RE: HTML5 and Unicode Normalization Form C

Koji Ishii, Sun, 29 May 2011 22:10:29 -0400:
> It looks like all Leif cares is URL.

All? As in "nothing more than"? 

On the contrary, to squarely look at URLs could mean that one looses 
compatibility. (E.g. if example.org/fönt is encoded in a way that is 
incompatible with the way your keyboard etc works.)

> Shouldn't it be covered in 
> URL/IRI spec rather than in HTML 5 spec? I haven't read in depth but 
> RFC 3987[1] mentions normalizations in IRI.

HTML5 does tries to define its own subset of that. See: 
http://www.w3.org/html/wg/href/draft (And HTML5 itself.)

> I think it'd make sense for HTML5 spec and validator to follow 
> URL/IRI spec for attributes that contain URL/IRI.

Do you expect text editors to encode content of attributes differnetly 
from content of other parts of the text file?

> Whether to apply NFC/NFD to whole contents or not seems to be a 
> little separate issue to me.

This thread started on www-validator@ and did not speak about "whole 
contents" or not - it only dealt with the fact that the HTML5 validator 
issued an error for non-NFC content. I have also seen that same error, 
and I thought - then - that it was based on HTML5.
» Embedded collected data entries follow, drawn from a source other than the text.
-- ==== Sys2Proof/Machine/Hornbeam.lean ====
section
/-! DEFINITION. The Hornbeam matrix array: HB.OD, HB.MM from issue to completion, HB.END (R52 to R76, R139). -/

namespace Sys2Proof.Machine

open Sys2Proof

/-- The engine takes a word of its stream: the stream runs, has not met HB.END, and no grouped HB.MM holds it (R60). -/
def Dev.hbReady (d : Dev) (g e : Nat) : Bool :=
  (d.hb g e).running && !(d.hb g e).ending && (d.hb g e).heldBy.isEmpty

/-- An illegal Hornbeam word: cause recorded, RANGE for cause 7 and ILLEGAL for any other, the unit aborted with
ILLEGAL_INSTRUCTION (R62). -/
def hbIllegal (g e cause : Nat) (d : Dev) : Dev :=
  let i := g * 2 + e
  let d := (d.setF F.hbErrinfoCause i cause).setF F.hbErrinfoPart i (d.workOf g)
  abortOn g 1 e cause (d.raise (if cause = 7 then F.hbStatusRange else F.hbStatusIllegal) i)

/-- The word counts as issued. -/
def hbStep (g e : Nat) (d : Dev) : Dev := d.modHb g e (fun x => { x with pos := x.pos + 1 })

/-- A progress event of an engine: an HB.MM issues or completes (R391). -/
def hbProg (g e : Nat) (d : Dev) : Dev := d.modHb g e (fun x => { x with prog := x.prog.more d.acyc 1 })

/-- Operand descriptor i of an engine (R59). -/
def Dev.od (d : Dev) (g e i : Nat) : BitVec 128 :=
  tabGet 0 (if e = 0 then (d.core g).ctx.od0 else (d.core g).ctx.od1) i

/-- HB.OD writes a descriptor (R59). -/
def hbOdWord (g e : Nat) (w : Word256) (d : Dev) : Dev :=
  if ¬ d.hbReady g e then d
  else
    let d := hbStep g e d
    if wfld w 0 7 0 ≠ 0x40 then hbIllegal g e 10 d
    else if ¬ (wrsv w 0 31 13 ∧ wrsv w 4 95 0 ∧ wrsv w 0x1C 31 24) then hbIllegal g e 9 d
    else
      let i := wfld w 0 12 8
      let v : BitVec 128 := BitVec.ofNat 128 (wfld w 0x10 127 0)
      d.modCtx g (fun c => if e = 0 then { c with od0 := tabSet 0 c.od0 i v } else { c with od1 := tabSet 0 c.od1 i v })

def execHbOd (g e : Nat) (w : Word256) (s : State) : Res :=
  need (g < 80 && e < 2) .noSuchCore (upd s (hbOdWord g e w))

/-! ### Legality of HB.MM (R61) -/

/-- Formats that C and D may have for an accumulator (*Legal accumulator, C and D formats*). -/
def fcOk (acc fc : Nat) : Bool :=
  match acc with
  | 0 => fc = 8 || fc = 6
  | 1 => fc = 9 || fc = 7
  | _ => fc = 10 || fc = 5

def fdOk (acc fd : Nat) : Bool :=
  match acc with
  | 0 => fd = 8 || fd = 6 || fd ≤ 4
  | 1 => fd = 9 || fd = 7
  | _ => fd = 10 || fd = 5

/-- A descriptor keeps the alignment rule for a format: planes at multiples of 64 (R29, R59). -/
def odAligned (x : OdDesc) (f : Nat) : Bool := x.ebase % 64 = 0 && (lineScales f 1 = 0 || x.sbase % 64 = 0)

/-- It keeps the stride rules for lines of n elements. -/
def odStrides (x : OdDesc) (f n : Nat) : Bool :=
  x.estride % 64 = 0 && linePayload f n ≤ x.estride && lineScales f n ≤ (if lineScales f 1 = 0 then 0 else x.sstride)

/-- All `lines` lines of n elements lie below `span` (R61). -/
def odInRange (x : OdDesc) (f lines n span : Nat) : Bool :=
  x.ebase + (lines - 1) * x.estride + linePayload f n ≤ span &&
    (lineScales f 1 = 0 || x.sbase + (lines - 1) * x.sstride + lineScales f n ≤ span)
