/-- UNLOAD (R135): the active image (0) or the standby (1). -/
def unloadCmd (c : Src) (i : Nat) (d : Dev) : Dev :=
  let p := d.cpart c
  let s := d.sched p
  if 1 < i then done c 2 d
  else if ¬ d.schedOpen p ∨ d.running p ∨ (i = 0 ∧ s.active.isNone) ∨ (i = 1 ∧ s.standby.isNone) then done c 0x29 d
  else if i = 1 then done c 0 (esView p (d.modSched p (fun s => { s with standby := none })))
  else
    let d := d.modSched p (fun s => { s with active := s.standby, standby := none })
    done c 0 (esView p (setEs p (if (d.sched p).active.isSome then 2 else 0) d))

def execUnload (c : Src) (i : Nat) (s : State) : Res := upd s (unloadCmd c i)

/-! ### JOB_BIND, ARM, STOP, SWAP (R153 to R155) -/

/-- A route entry of 16 bytes (R346). -/
def routeOf (b : Bytes) : Route :=
  { faddr0 := fld b 0 11 0, igen0 := fld b 0 19 12, v0 := bit b 0 20, faddr1 := fld b 4 11 0, igen1 := fld b 4 19 12, v1 := bit b 4 20
    links := at_ b 8 2, scode0 := at_ b 0xC 2, scode1 := at_ b 0xE 2 }

def routeOk (b : Bytes) : Bool := rsv b 0 31 21 && rsv b 4 31 21 && rsv b 8 31 16

/-- Entries of a route table. -/
def routeTable (b : Bytes) : List Bytes := (List.range (b.length / 16)).map (fun i => (b.drop (16 * i)).take 16)

/-- Sender codes of a route table. -/
def routeCodes (t : List Route) : List Nat :=
  t.flatMap (fun r => (if r.v0 then [r.scode0] else []) ++ (if r.v1 then [r.scode1] else []))

/-- The codes of earlier tables that the new one does not hold (R147). -/
def staleCodes (old : List Nat) (was new : List Route) : List Nat :=
  ((old ++ routeCodes was).filter (fun x => ! (routeCodes new).contains x)).eraseDups

/-- JOB_BIND (R153, R346): while RUNNING or HELD only the instances of each role, at the next tick. -/
def jobBindCmd (c : Src) (p job jgen : Nat) (r : Bytes) (d : Dev) : Dev :=
  let s := d.sched p
  let wrong : Bool := match s.active with
    | some im => r.length ≠ 16 * (im.rolesM1 + 1)
    | none => r.length % 16 ≠ 0 ∨ r.length = 0 ∨ 512 * 16 < r.length
  let new := (routeTable r).map routeOf
  if 31 < p then done c 2 d
  else if ¬ d.schedOpen p then done c 0x29 d
  else if wrong ∨ ¬ (routeTable r).all routeOk then done c 2 d
  else if d.esState p = 4 ∨ d.esState p = 5 then done c 0 (d.modSched p (fun s => { s with routeNext := some new }))
  else
    let d := d.modSched p (fun s =>
      { s with jobId := job, jgen := jgen, route := new, oldCodes := staleCodes s.oldCodes s.route new, routeNext := none, bound := true })
    done c 0 (d.setF F.esStateJgen p (jgen % 65536))

def execJobBind (c : Src) (p job jgen : Nat) (r : List Byte) (s : State) : Res := upd s (jobBindCmd c p job jgen r)

/-- Every link of every route carries the image's class (R153). -/
def Dev.classMet (d : Dev) (p : Nat) (im : Image) : Bool :=
  (d.sched p).route.all (fun r => (List.range 16).all (fun l =>
    ! r.links.testBit l || (d.flag F.tlLinkStatusUp l && decide (classRate im.linkClass ≤ d.mbps (16 + l)))))

/-- The status of an ARM: state, service, job, link class, epoch, start time, restart point (R154, R166, R397, R404). -/
def armStatus (d : Dev) (p : Nat) (t0 : BitVec 64) (eS hold : Nat) : Nat :=
  let s := d.sched p
  let st := d.esState p
  match s.active with
  | none => 0x29
  | some im =>
    let grid := if im.epochLen = 10000 then 8000000 else 4000000
    let last := im.seq.length * im.repeats
    if ¬ d.schedOpen p ∨ ¬ (st = 2 ∨ st = 7 ∨ st = 8 ∨ st = 9) then 0x29
    else if d.oos then 0xE3
    else if p ≠ 0 ∧ d.degraded then 0xE4
    else if ¬ s.bound ∨ s.route.length ≠ im.rolesM1 + 1 then 0x2A
    else if ¬ d.classMet p im then 0x2B
    else if t0.toNat % 800 ≠ 0 ∨ 100000 < hold ∨ 2 ^ 48 ≤ eS ∨ (im.repeats ≠ 0 ∧ last ≤ eS) ∨
        (im.radio ∧ (t0.toNat + 2 ^ 64 - d.gridOfs) % 2 ^ 64 % grid ≠ 0) then 0x23
    else if (t0 - d.nt).toInt < 800000 then 0x2C
    else if eS ≠ 0 ∧ ¬ ((im.template eS).any (fun t => t.2.restart)) then 0x2D
    else 0

/-- ARM: the grid, the hold limit, and a clean set of presence bits and credits. -/
def armCmd (c : Src) (t0 : BitVec 64) (eS hold : Nat) (d : Dev) : Dev :=
  let p := d.cpart c
  let st := armStatus d p t0 eS hold
  if st ≠ 0 then schedFail p c st d
  else
    let d := d.modSched p (fun s =>
      { s with t0 := t0, eS := eS, hold := (if hold = 0 then 100 else hold) * 300000, stopAt := none, tick := 0, endAt := none,
               units := [], sends := [], presence := [], spent := [], acc := 0, merged := [], fail := none,
               heldUnits := 0, lateUnits := 0, slot := 0, peer := 0, causes := 0, wrote := [] })
    done c 0 (setEs p 3 ((d.setF F.esSlipsSlips p 0).setF F.esLagLag p 0))

def execArm (c : Src) (t0 : BitVec 64) (eS hold : Nat) (s : State) : Res := upd s (armCmd c t0 eS hold)

/-- The schedule stops at the end of e_x, or of the current epoch if e_x has ended. -/
def stopAtEpoch (p eX : Nat) (d : Dev) : Dev :=
  let d := d.modSched p (fun s => { s with stopAt := some (max eX (d.currentEpoch p)) })
  if d.esState p = 6 then d else setEs p 6 d

/-- STOP (R135): accepted while RUNNING, HELD or STOPPING; a later one replaces e_x. It completes when the schedule has stopped, or is DONE
(log 56). -/
def stopCmd (c : Src) (eX : Nat) (d : Dev) : Dev :=
  let p := d.cpart c
  if d.running p then (stopAtEpoch p eX d).modSched p (fun s => { s with stopBy := s.stopBy ++ [c] }) else done c 0x29 d

def execStop (c : Src) (eX : Nat) (s : State) : Res := upd s (stopCmd c eX)

/-- SWAP (R155): waits for the tick of e_w. -/
def swapCmd (c : Src) (eW : Nat) (d : Dev) : Dev :=
  let p := d.cpart c
  let s := d.sched p
  match s.active, s.standby with
  | some a, some b =>
    if ¬ d.running p ∨ s.swap.isSome then schedFail p c 0x29 d
    else if a.jobDigest ≠ b.jobDigest ∨ a.epochLen ≠ b.epochLen ∨ a.slack ≠ b.slack ∨ a.role ≠ b.role ∨ a.slots ≠ b.slots then
      schedFail p c 0x2E d
    else d.modSched p (fun s => { s with swap := some (eW, c) })
  | _, _ => schedFail p c 0x29 d

def execSwap (c : Src) (eW : Nat) (s : State) : Res := upd s (swapCmd c eW)

/-! ### Units end -/

/-- What becomes of a core of a unit that has ended: saved at once when the take point has passed, scrubbed when p0 has to give it
back, else idle (*Core state transitions*). -/
def coreIdle (g : Nat) (d : Dev) : Dev :=
  let d := d.modCore g (fun c => { c with unit := none })
  if d.coreSt g ≠ 2 then d
  else
    let d := setCoreSt g 1 d
    let slice : Bool := match d.sgOf g with
      | some (_, x) => x.fixed && decide (x.sliceAt + x.slice * 300000 ≤ d.acyc + 103500)
      | none => false
    if d.flag F.coreStateLent g then (if d.lendPhase g = 4 then startScrub g d else d)
    else if d.lendPhase g = 2 ∨ slice then startSave g d
    else d

/-- The shared groups of a list of cores decide (R310: the end of a unit is a decision point). -/
def decideGroups (cores : List Nat) (d : Dev) : Dev :=
  ((cores.filterMap (fun g => (d.sgOf g).map (·.1))).eraseDups).foldl (fun d i => sgDecide i false d) d

/-- Unit i has ended: its status counts, its failure is noted, its cores are idle (R139, R379). -/
def unitEnded (p i : Nat) (d : Dev) : Dev :=
  match d.unitRt p i, (d.sched p).active with
  | some u, some im =>
    let lostIn : Bool := u.entry.deps.any (fun w => decide (w.toNat % 4 = 1) &&
      (tabGet {} (d.sched p).presence (w.toNat / 4 % 8192 * 2 + d.epoch p % 2)).bad)
    let st := if u.status = 0 ∧ lostIn then 2 else u.status
    let d := d.modUnit p i (fun u => { u with ended := some d.acyc, status := st })
    let d := if (d.sched p).tick + u.entry.estEnd < d.acyc then d.modSched p (fun s => { s with lateUnits := s.lateUnits + 1 }) else d
    let d := if st = 0 then d else
      noteFail p { at_ := d.acyc, core := u.cores.headD 0, engine := u.engine, status := st, unit := u.entry.unit,
                   group := u.entry.group, cause := u.cause, merged := 0 } (evPart p 0x4A 0 1 d)
    let _ := im
    decideGroups u.cores (u.cores.foldl (fun d g => coreIdle g d) d)
  | _, _ => d

/-- Every stream of the unit has ended on every core of its group. -/
def Dev.streamsEnded (d : Dev) (u : UnitRt) : Bool :=
  u.cores.all (fun g =>
    let c := d.core g
    ! c.hb0.running && c.hb0.mms.isEmpty && ! c.hb1.running && c.hb1.mms.isEmpty && ! c.se.running)

/-- UNIT_END (R139): in the a-cycle in which the last stream ends on the last core. -/
def unitEnd (p i : Nat) (d : Dev) : Dev :=
  match d.unitRt p i with
  | none => d
  | some u => if u.issued.isSome ∧ u.ended.isNone ∧ d.streamsEnded u then unitEnded p i d else d

def execUnitEnd (p i : Nat) (s : State) : Res := there (p < 32) s (upd s (unitEnd p i))

/-- UNIT_CAP_EXPIRY (R307): a unit not ended 24,000 a-cycles after its issue is aborted in the next one. -/
def unitCap (p i : Nat) (d : Dev) : Dev :=
  match d.unitRt p i with
  | none => d
  | some u =>
    match u.issued with
    | none => d
    | some t =>
      if t + 24001 ≤ d.acyc ∧ u.ended.isNone ∧ u.aborted.isNone then
        let d := u.cores.foldl (fun d g => d.raise F.seStatusAbort g) (d.raise F.esStatusOverrun p)
        abortUnit p i 3 (d.openEngine u.cores) 0 (health 4 1 d)
      else d

def execUnitCapExpiry (p i : Nat) (s : State) : Res := there (p < 32) s (upd s (unitCap p i))

/-! ### ABORT and resets (R135) -/

/-- The running units stop, without a failure of their own; one that had aborted for a cause of R449 ends with it; moves in flight are cut, their destinations unpredictable; remote
operations and lists end. -/
def cutRun (p : Nat) (d : Dev) : Dev :=
  let s := d.sched p
  let d := s.units.zipIdx.foldl (fun d u =>
    if u.1.aborted.isSome ∧ u.1.ended.isNone then unitEnded p u.2 d
    else if u.1.issued.isSome ∧ u.1.ended.isNone then
      let d := u.1.cores.foldl (fun d g => d.raise F.seStatusAbort g) d
      let d := abortUnit p u.2 5 0 0 d
      let d := d.modUnit p u.2 (fun x => { x with ended := some d.acyc })
      u.1.cores.foldl (fun d g => coreIdle g d) d
    else d) d
  let cores := (List.range 80).filter (fun g => d.holdsCore p g ∨ d.coreOwner g = some p)
  cores.foldl (fun d g =>
    let d := if d.coreOwner g = some p then
        let d := (d.core g).moves.foldl (cutMove g p) d
        d.modCore g (fun c => { c with moves := [], remote := c.remote.filter (fun o => o.p ≠ p) })
      else d.modCore g (fun c => { c with remote := c.remote.filter (fun o => o.p ≠ p) })
    (((d.pctx p g).susp.foldl (cutMove g p) d)).modPctx p g (fun c => { c with susp := [], list := { c.list with active := false, held := none } })) d

/-- Flits of p's exchange sends that wait in the links' queues are cut. -/
def cutSends (p : Nat) (d : Dev) : Dev :=
  (List.range 16).foldl (fun d l => d.modPort (16 + l) (fun x =>
    { x with queues := tabSet [] x.queues 0 ((x.q 0).filter (fun f => ! f.wclass.any (fun w => w.2 = p))) })) d

/-- ABORT's effect: FAULTED, or LOADED from ARMED; presence bits and credits cleared. -/
def abortSched (p : Nat) (d : Dev) : Dev :=
  let st := d.esState p
  if st = 3 then setEs p 2 (d.modSched p (fun s => { s with presence := [], spent := [] }))
  else if st = 4 ∨ st = 5 ∨ st = 6 then
    let d := cutSends p (cutRun p d)
    setEs p 9 (d.modSched p (fun s => { s with units := [], sends := [], presence := [], spent := [], stopAt := none }))
  else d

def abortCmd (c : Src) (d : Dev) : Dev :=
  let p := d.cpart c
  let st := d.esState p
  if st = 3 ∨ st = 4 ∨ st = 5 ∨ st = 6 then done c 0 (abortSched p d) else done c 0x29 d

def execAbort (c : Src) (s : State) : Res := upd s (abortCmd c)

/-- EMPTY, with both images, presence, credits, route table and a load in progress gone (R135, R374, R382). -/
def resetSched (p : Nat) (d : Dev) : Dev :=
  let d := abortSched p d
  let d := match (d.sched p).loading with
    | some (c, _, _, _) => schedFail p c 0x29 d
    | none => d
  let d := d.modSched p (fun _ => {})
  let d := setEs p 0 d
  d.wr .esState p 0 |>.wr .esEpoch p 0 |>.wr .esSlips p 0 |>.wr .esLag p 0

/-! ### Ticks (R137, R138, R149, R151) -/

/-- CC_CLEAR on every core of p, its saved contexts included (R138). -/
def clearCc (p : Nat) (mask : BitVec 16) (d : Dev) : Dev :=
  (List.range 80).foldl (fun d g =>
    if d.holdsCore p g ∨ d.coreOwner g = some p then
      d.modPctx p g (fun c => { c with cc := c.cc.filter (fun e => ! mask.getLsbD e.1) })
    else d) d

/-- The transfer list of the template begins on every core of the image (R143); one whose core is held begins on its return, and one of p0 on
a lend core with p0's window there (R142). -/
def startLists (p : Nat) (im : Image) (t : Nat) (d : Dev) : Dev :=
  im.binding.zipIdx.foldl (fun d x =>
    d.modPctx p x.1 (fun c =>
      { c with list := { active := ! (im.tlist t x.2).isEmpty, tick := d.acyc, held := none, pos := 0,
                         paused := ! d.inCore p x.1 || (p ≠ 0 && (d.coreSt x.1 = 3 || d.lendPhase x.1 = 2)) } })) d

/-- The units and sends of a template. -/
def epochUnits (im : Image) (t : Template) : List UnitRt :=
  ((im.dispatch.drop t.dispFirst).take t.dispCount).map (fun u => { entry := u, cores := sortL (fun a b => decide (a ≤ b)) (im.coresOf u.group) })
def epochSends (im : Image) (t : Template) : List SendRt :=
  ((im.exchange.drop t.xchFirst).take t.xchCount).map (fun x => { entry := x })

/-- The end of the last epoch, its slip and its lag (R149, R152). -/
def tickLag (p e : Nat) (d : Dev) : Dev :=
  let s := d.sched p
  let lag := ((d.acyc : Int) - d.nominalTick p e).toNat
  let d := match s.endAt with
    | some t => evPart p 0x43 0 (d.acyc - t) d
    | none => d
  let d := if lag ≠ 0 ∧ s.endAt.isSome then
      epochReport p 1 (e - 1) lag s.slot s.peer s.causes.toNat
        (evPart p 0x41 0 1 ((d.addSat F.esSlipsSlips p 1).raise F.esStatusSlip p))
    else d
  evPart p 0x42 0 lag (d.setF F.esLagLag p (min lag 0xFFFFFFFF))

/-- A pending SWAP whose epoch has come, and instances that waited; the link masks stand (R153, R155). -/
def tickSwap (p e : Nat) (d : Dev) : Dev :=
  let d := match (d.sched p).routeNext with
    | some r => d.modSched p (fun s =>
      let new := (r.zip s.route).map (fun (x : Route × Route) => { x.1 with links := x.2.links })
      { s with route := new, oldCodes := staleCodes s.oldCodes s.route new, routeNext := none })
    | none => d
  match (d.sched p).swap with
  | some (eW, c) =>
    if eW ≤ e then
      done c 0 (esView p (d.modSched p (fun s => { s with active := s.standby, standby := none, swap := none })))
    else d
  | none => d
However, it has to be said that it was only after Andreas Prilop 
pointed out that the HTML5 validator issues the same error message 
inside as well as outside attributes, that I understood that it - in 
contrast to what I thought - was not a restriction that was 
particularly related to links.

As it has turned out, however, it was an error of the HTML5 validator 
to show an error for use of NFC. But *that* only increases the 
importance of offer helpful recommendations w.r.t. links.

> [1] http://www.ietf.org/rfc/rfc3987.txt

-- 
Leif Halvard Silli

Received on Monday, 30 May 2011 02:58:10 UTC